"That's up to the bone pickers," Bloom said, referring to Valentine's grim-faced hatchet men who'd been inspecting captured vehicles and gear since they arrived, sorting the salvageable wheat from the chaff that would be left to Valentine to make of what he would.
Valentine rubbed his fresh-shaven chin. "Since this is the last meeting of this particular staff, I feel like we should have something."
"A cake?" Bloom asked.
"I was thinking some of our friend's doughnuts."
"The nut at the gate?" Bloom's clerk asked. "They're good doughnuts, but you have to hear his sermonizing about Kur and the elevation of mankind."
"Might want to roust him for a few days, so he can't count us walking out," Moytana said.
Valentine and a corporal went to get doughnuts. They took bicycles down to the entrance to the base. Bee loped along behind. Some idlers were watching the Kentuckians build small, heat-conserving homes on the other side of the old Evansville highway running west of the base.
"Mind if we take a sack?" Valentine asked the missionary.
"One to a customer, sir. Did you read that literature I gave you?"
"Fascinating stuff," Valentine said. "I have eight friends. One to a customer means I need eight doughnuts."
"Oh, that makes sense," the missionary said, reaching into a shelf in his bakery van. "Did you get to the part about the select gene rescue and propagation?"
"No."
"A well-formed man like you would do well to try out. And don't worry. Less than three percent end up castrated."
"That must have been in the fine print."
"You know, this is an evil land. Best leave it to escape what is coming. The punishment."
"Punishment?"
"I take no joy in it. It's heartbreaking. But the fools will persist in their folly."
"True enough. How long will you keep handing out doughnuts?"
"Until it begins. There will be a sign, a sign from the sky. Beware the evil star! Take it to head and heart, friend and brother. There's a shadow of death over this land. It's flying closer and closer." He handed Valentine a bag so greasy that the paper was next to transparent and went back to scanning the sky.
"I don't suppose you know what direction the danger is coming from."
"The worst dangers blossom in one's own bosom. Look to your heart, friend and brother. Watch the skies, my friend and brother. Watch the skies!"
Lost in the sleep of the exhausted that night, Valentine dreamed he was back in Weening.
The last time Valentine had stopped in Weening, they were using the Quickwood tree he'd planted as a maypole, dancing around it every spring. One of the local preachers accused the family who organized the event of being druids.
Valentine had placed the seed there years ago. What Valentine wanted were some specimens of Quickwood tucked away here and there throughout the Ozarks, just in case-a Johnny Appleseed of resistance to the Kurians.

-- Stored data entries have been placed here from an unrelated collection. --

/-- Read spans of the tile's own SRAM as tensor operands: the bytes, the first span with a bad word if any, by its first
byte (the model's choice, log entry 99), the state. -/
def tensorRead (s : State) (c : Nat) (spans : List Span) : List (List Byte) × Option Nat × State :=
  spans.foldl (fun (acc : List (List Byte) × Option Nat × State) p =>
    let (ds, bad, s) := acc
    let r := memRead s (tileMaster c) 1 (ownTile c + p.1) p.2
    (ds ++ [r.data], if bad.isNone && r.bad then some p.1 else bad, r.st)) ([], none, s)

/-- The weight buffer of an accumulator. -/
def wbufAt (s : State) (t i b : Nat) : WBuf := Cells.get (fun _ => {}) s.wbuf ((t * 4 + i) * 2 + b)

/-- The state with a weight buffer replaced. -/
def setWbuf (s : State) (t i b : Nat) (w : WBuf) : State :=
  { s with wbuf := Cells.put (fun _ => {}) s.wbuf ((t * 4 + i) * 2 + b) w }

/-- The row stride of the geometry operand (R137). -/
def strideOf (g : Word) : Nat := field g 16 16

/-- Rows of the geometry operand (R137). -/
def rowsOf (g : Word) : Nat := field g 0 5 + 1

/-- tzero (R137). -/
def tzeroExec (s : State) (c : Nat) (f : FmtT) : VRes :=
  if f.fmt.toNat > 11 ∨ f.mode ≠ 0 ∨ f.flags ≠ 0 ∨ f.rs1 ≠ 0 ∨ f.rs2 ≠ 0 then illegal
  else if !ownsAcc s c f.acc then .exc causeAccNotOwned 0
  else
    let lo := accKey (tileOf c) f.acc 0 0
    .done (ctxNext { s with acc := Cells.drop (fun k => lo ≤ k && k < lo + 1024) s.acc } c)

/-- The spans of a dense or 2:4 tload: element rows, index rows, scale rows (R160, R161). -/
def tloadSpans (fmt mode a stride : Nat) : List Span × List Span × List Span :=
  let row (n w : Nat) : Span := (a + n * stride, w)
  let el := (List.range 32).map (fun r => row r (rowBytes fmt mode))
  if mode = 1 then
    (el, (List.range 8).map (fun j => row (32 + j) 32), (List.range (scaleRows fmt 1)).map (fun j => row (40 + j) 32))
  else (el, [], (List.range (scaleRows fmt 0)).map (fun j => row (32 + j) 32))

/-- The stored rows of a block-sparse record that are present, in order (R162). -/
def presentRows (sub : Nat) : List Nat := (List.range 32).filter (fun r => sub.testBit (r / 8))

/-- tload (R137, R160 to R162). Flags bit 1, of which its entry says nothing, is ignored (log entry 101); the exceptions come
in the order of the tests below (log entry 25). -/
def tloadExec (s : State) (c : Nat) (f : FmtT) : VRes :=
  let fmt := f.fmt.toNat
  let mode := f.mode.toNat
  let g := ctxS s c f.rs2
  let a := (ctxS s c f.rs1).toNat
  let stride := strideOf g
  let b := f.flags.toNat % 2
  let t := tileOf c
  if fmt > 11 ∨ mode > 2 ∨ (mode = 1 ∧ !(fmt ≤ 3 || fmt == 8)) ∨ f.flags.toNat ≥ 4 then illegal
  else if !ownsAcc s c f.acc then .exc causeAccNotOwned 0
  else if a % 32 ≠ 0 ∨ stride % 32 ≠ 0 then .exc causeMisaligned (BitVec.ofNat 64 a)
  else if mode < 2 then
    let (el, ix, sc) := tloadSpans fmt mode a stride
    match tensorFault s c (el ++ ix ++ sc) with
    | some (k, x) => .exc k (BitVec.ofNat 64 x)
    | none =>
      let (ds, bad, s) := tensorRead s c (el ++ ix ++ sc)
      match bad with
      | some x => .parity s (BitVec.ofNat 64 x)
      | none =>
        let w : WBuf :=
          { fmt := fmt, mode := mode, zero := false, sub := 15, rows := ds.take 32, meta24 := (ds.drop 32).take ix.length,
            scales := ds.drop (32 + ix.length) }
        .done (ctxNext (setWbuf s t f.acc b w) c)
  else
    match tensorFault s c [(a, 32)] with
    | some (k, x) => .exc k (BitVec.ofNat 64 x)
    | none =>
      let (hd, bad, s) := tensorRead s c [(a, 32)]
      match bad with
      | some x => .parity s (BitVec.ofNat 64 x)
      | none =>
        let h := hd.headD []
        let sub := leAt h 1 1 % 16
        if leAt h 0 1 % 2 = 0 ∨ sub = 0 then
          .done (ctxNext (setWbuf s t f.acc b { fmt := fmt, mode := 2, zero := true, sub := 0, rows := [] }) c)
        else
          let pr := presentRows sub
          let el := (List.range pr.length).map (fun n => ((a + (1 + n) * stride, rowBytes fmt 2) : Span))
          let sc := (List.range (scaleRows fmt 2)).map (fun j => ((a + (1 + pr.length + j) * stride, 32) : Span))
          match tensorFault s c (el ++ sc) with
          | some (k, x) => .exc k (BitVec.ofNat 64 x)
          | none =>
            let (ds, bad, s) := tensorRead s c (el ++ sc)
            match bad with
            | some x => .parity s (BitVec.ofNat 64 x)
            | none =>
              let rows := (List.range 32).map (fun r =>
                if sub.testBit (r / 8) then ds.getD ((pr.filter (· < r)).length) [] else [])
              .done (ctxNext (setWbuf s t f.acc b
                { fmt := fmt, mode := 2, zero := false, sub := sub, rows := rows, scales := ds.drop pr.length }) c)

/-- tmac (R137, R163, R165 to R169). The exceptions come in the order of the tests below (log entry 25). -/
def tmacExec (s : State) (c : Nat) (f : FmtT) : VRes :=
  let fmt := f.fmt.toNat
  let g := ctxS s c f.rs2
  let a := (ctxS s c f.rs1).toNat
  let stride := strideOf g
  let t := tileOf c
  let w := wbufAt s t f.acc (f.flags.toNat % 2)
  if fmt > 11 ∨ f.mode ≠ 0 ∨ f.flags.toNat ≥ 4 then illegal
  else if !ownsAcc s c f.acc then .exc causeAccNotOwned 0
  else if tIsInt fmt ≠ tIsInt w.fmt then illegal
  else if a % 32 ≠ 0 ∨ stride % 32 ≠ 0 then .exc causeMisaligned (BitVec.ofNat 64 a)
  else
    let k := wbufK w
    let m := rowsOf g
    let rows := (List.range m).map (fun i => ((a + i * stride, k * tWidth fmt / 8) : Span))
    let sc : List Span := if tIsMx fmt then [(a + 32 * stride, k / 32 * m)] else []
    match tensorFault s c (rows ++ sc) with
    | some (e, x) => .exc e (BitVec.ofNat 64 x)
    | none =>
      if w.zero then .done (ctxNext s c)
      else
        let (ds, bad, s) := tensorRead s c (rows ++ sc)
        match bad with
        | some x => .parity s (BitVec.ofNat 64 x)
        | none =>
          let scv := (ds.getD m []).map (·.toNat)
          let acc := (List.range m).foldl (fun acc i =>
            let row : ActRow := { fmt := fmt, codes := (List.range k).map (strElem (ds.getD i []) (tWidth fmt)),
                                  scales := (scv.drop (k / 32 * i)).take (k / 32) }
            (List.range 32).foldl (fun acc n =>
              let key := accKey t f.acc i n
              Cells.put (fun _ => 0) acc key
                (BitVec.ofNat 32 (macElem row w n (Cells.get (fun _ => (0 : BitVec 32)) acc key).toNat))) acc) s.acc
          .done (ctxNext { s with acc := acc } c)

/-- tstore (R137, R164, R172 to R176). Flags bit 1 is ignored as for tload (log entry 101); the exceptions come in the order of
the tests below (log entry 25); where the scale bytes and rows of an MX store overlap, the scale bytes are written last
(log entry 102), and CTX_BADADDR names the bad word that their merge meets (log entry 99). -/
def tstoreExec (s : State) (c : Nat) (f : FmtT) : VRes :=
  let fmt := f.fmt.toNat
  let mode := f.mode.toNat
  let g := ctxS s c f.rs2
  let a := (ctxS s c f.rs1).toNat
  let stride := strideOf g
  let t := tileOf c
  if fmt > 13 ∨ mode > 2 ∨ (mode = 2 ∧ tIsInt fmt) ∨ f.flags.toNat % 2 = 1 ∨ f.flags.toNat ≥ 8 then illegal
  else if !ownsAcc s c f.acc then .exc causeAccNotOwned 0
  else if a % 32 ≠ 0 ∨ stride % 32 ≠ 0 then .exc causeMisaligned (BitVec.ofNat 64 a)
  else
    let m := rowsOf g
    let sat := f.flags.toNat / 4 % 2 = 1
    let conv := (List.range m).map (fun i =>
      convertRow fmt mode sat (storeDraw (ctxV s c 31) (field g 32 32) i)
        ((List.range 32).map (fun n => (accAt s t f.acc i n).toNat)))
    let rows := conv.zipIdx.map (fun p => (a + p.2 * stride, strOf (tWidth fmt) p.1.1))
    let scs : List (Nat × List Byte) :=
      if tIsMx fmt then [(a + 32 * stride, conv.map (fun p => BitVec.ofNat 8 (p.2.getD 0)))] else []
    match tensorFault s c ((rows ++ scs).map (fun p => (p.1, p.2.length))) with
    | some (e, x) => .exc e (BitVec.ofNat 64 x)
    | none =>
      match scs.findSome? (fun p => ((partWords (ownTile c + p.1) p.2.length).filter
          (fun w => Cells.get (fun _ => false) s.badPar w)).head?) with
      | some w => .parity (recordBadWord s (tileMaster c) 2 w) (BitVec.ofNat 64 (w * 4 - ownTile c))
      | none =>
        .done (ctxNext ((rows ++ scs).foldl (fun s p =>
          (memWrite s (tileMaster c) 2 (ownTile c + p.1) p.2 false).st) s) c)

The tree he'd planted in Weening would be mature in another year or two, if what Papa Legba had told him on Hispaniola about the tree's life cycle was correct. It would be producing seeds for others to distribute.
That was the essence of his dream. The young coffee bean- like Quickwood seeds were dropping off the tree and rolling into the brush while he and Gabby Cho stood waist deep in the nearby stream. The seeds turned into scarecrows, and the scarecrows divided and turned into more scarecrows, all of whom stood in the fields and woods around Weening, all subtly turned toward himself and Cho as they shivered, naked and exposed in the river.
"Repurposed." Southern Command doesn't call it a retreat, or abandonment, or evacuation. Word has come down from on high: What's left of Javelin is being "repurposed."
General Martinez calls it a part of his "new approach" to the war against the Kurians.
Admittedly, General Martinez was, is, and continues to be a controversial figure. What the precise proportion of malfeasance, malpractice, and misjudgment went into his tenure as the Southern Command chief general is the object of some dispute. There are still those who maintain that Martinez's only fault was to see to the welfare of the men under his command first and foremost, only fighting when it was absolutely necessary.
But a wise man knows that in life, absolutes vanish like a desert mirage, receding into an unknown distance before it can be quantified.